Direct intervention in the sovereign bond markets, he says, “is the only way to save the euro zone.”

There are three unfortunate consequences, he says, of using the LTRO indirectly to calm the government debt turmoil instead of intervening directly in troubled sovereign bond markets, which is strongly opposed by Germany because it implies direct central-bank financing of government budgets.

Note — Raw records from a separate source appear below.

-- ==== Sys2Proof/Machine/Homes.lean ====
section
/-!
DEFINITION. Home slices and hub caching agents: what a request, a snoop, an answer and a write-back do (chapter
Coherence). The commands over them stand in Coherence.lean.
-/

namespace Sys2Proof.Machine

/-! ## Lines and homes, R214, R221 -/

def lineOf (pa : BitVec 52) : Nat := fld pa.toNat 6 45
def lineAddr (line : Nat) : BitVec 52 := BitVec.ofNat 52 (line * 64)

/-- R221: the exclusive-or of the fifteen groups. -/
def homeGroup (pa : BitVec 52) : Nat := (List.range 15).foldl (fun g i => g ^^^ fld pa.toNat (6 + 3 * i) 3) 0

/-- R221: the home slice of an address. -/
def State.homeOf (s : State) (pa : BitVec 52) : FieldId := Fin.ofNat 8 (fld s.coh.homeMap.toNat (3 * homeGroup pa) 3)

/-- R214: the panel whose coherent range holds an address. -/
def State.coherentPanel (s : State) (pa : BitVec 52) : Option PanelId :=
  (allFin 40).find? fun p => s.pnl.panels[p].ranges.any fun r => r.base ≤ pa.toNat ∧ pa.toNat < r.base + r.length

/-- R424: the home slice as the agent of its own reads and writes. -/
def State.homeAgent (s : State) (f : FieldId) (pa : BitVec 52) : Agent :=
  { kind := 8, id := BitVec.ofNat 16 f.val, panel := s.coherentPanel pa, field := f }

/-! ## Agents, R218, R219 -/

/-- The site of an agent's number, and its place there. -/
def agentSite (a : AgentId) : SiteId := Fin.ofNat 8 ((a.val - 48) / 6)
def agentSlot (a : AgentId) : Nat := (a.val - 48) % 6

/-- R242: NATIVE_AGENTS of a site's descriptor. -/
def SiteState.nativeAgents (x : SiteState) : Nat := fld (x.desc[5]).toNat 22 3

/-- R218: the CXL.cache agent of a site. -/
def State.isCxl (s : State) (a : AgentId) : Bool :=
  48 ≤ a.val && bit (s.sites[agentSite a]).desc[5] 25 && agentSlot a = (s.sites[agentSite a]).nativeAgents

def State.ownerCapable (s : State) (a : AgentId) : Bool := bit s.coh.owner a.val
def State.agentDead (s : State) (a : AgentId) : Bool := bit s.coh.dead a.val

/-- R185: the NI of an agent. -/
def agentNi (a : AgentId) : FieldId × NiId :=
  if a.val < 40 then (Fin.ofNat 8 (a.val / 5), Fin.ofNat 32 (a.val % 5))
  else if a.val < 48 then (Fin.ofNat 8 (a.val - 40), 17)
  else (agentSite a, 16)

/-- R205, R225: whether an address lies in a coherent range of this package. -/
def State.coherentAt (s : State) (pa : BitVec 52) : Bool :=
  !paPartner pa && decide (paSpace pa < 4) && (s.coherentPanel pa).isSome

/-! ## Messages to a site's agents, R231, R259, R260 -/

/-- R259: a site stream header. -/
def siteHeader (type count poison status tag addr binding arg : Nat) : BitVec 128 :=
  BitVec.ofNat 128 (packWords
    [BitVec.ofNat 32 (type * 2 ^ 26 + count * 2 ^ 23 + poison * 2 ^ 18 + status * 2 ^ 14 + tag), BitVec.ofNat 32 addr,
     BitVec.ofNat 32 (binding * 2 ^ 24 + addr / 2 ^ 32), BitVec.ofNat 32 arg])

/-- The POISON bits of a payload. -/
def poisonBits (ws : List CodeWord) : Nat := ((List.range ws.length).zip ws).foldl (fun n x => n + flag x.2.mark x.1) 0

/-- Answers of the site port on CXL.cache, in the order of R231: GO-Err, GO with I, S, E, M, GO_WritePull,
GO_WritePull_Drop (the model's numbers, assumption log 11). -/
abbrev cxlGoErr : Byte := 0
abbrev cxlGoI : Byte := 1
abbrev cxlWritePull : Byte := 5
abbrev cxlWritePullDrop : Byte := 6

/-- R231: GO with a granted state. -/
def cxlGo : AgentLine → Byte
  | .i => 1
  | .s | .f => 2
  | .e => 3
  | .m | .o => 4

/-- R260: the ARG of COH_CMP and of COH_SNP. -/
def cmpArg : AgentLine → Nat
  | .i => 0
  | .s => 1
  | .f => 2
  | .e => 3
  | .m => 4
  | .o => 5

def snpArg : SnoopKind → Nat
  | .snpS => 0
  | .snpI => 1
  | .snpC => 2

  1. Banks channel only a fraction of the liquidity they receive into the sovereign bond markets, forcing the ECB to pour in much more liquidity than if they had intervened directly in the government bonds.
  2. New waves of panic may grip the bankers again, leading them to sell off government bonds–undermining the credibility of the operation.
  3. Massive injections of liquidity create wider moral hazard problems than direct sovereign-bond market interventions. “Banks are now given unlimited sources of funding to make easy profits. This reduces their incentives to restructure their balance sheets that will make them more resilient in the future,” he writes.

He concludes:

“It is often said that Germany will never accept such direct interventions. Today this German opposition is difficult to overcome, and explains why the ECB reverted to the indirect LTRO program. But what is politically impossible today may in the end be accepted when it becomes obvious that direct intervention is the only way to save the euro zone. It would help if the German opponents liberate themselves from the dogma that it is a sin to create liquidity to buy government bonds when these bonds appear on the ECB’s balance sheet, while the same operation is viewed as virtuous when these bonds appear on the balance sheets of banks.”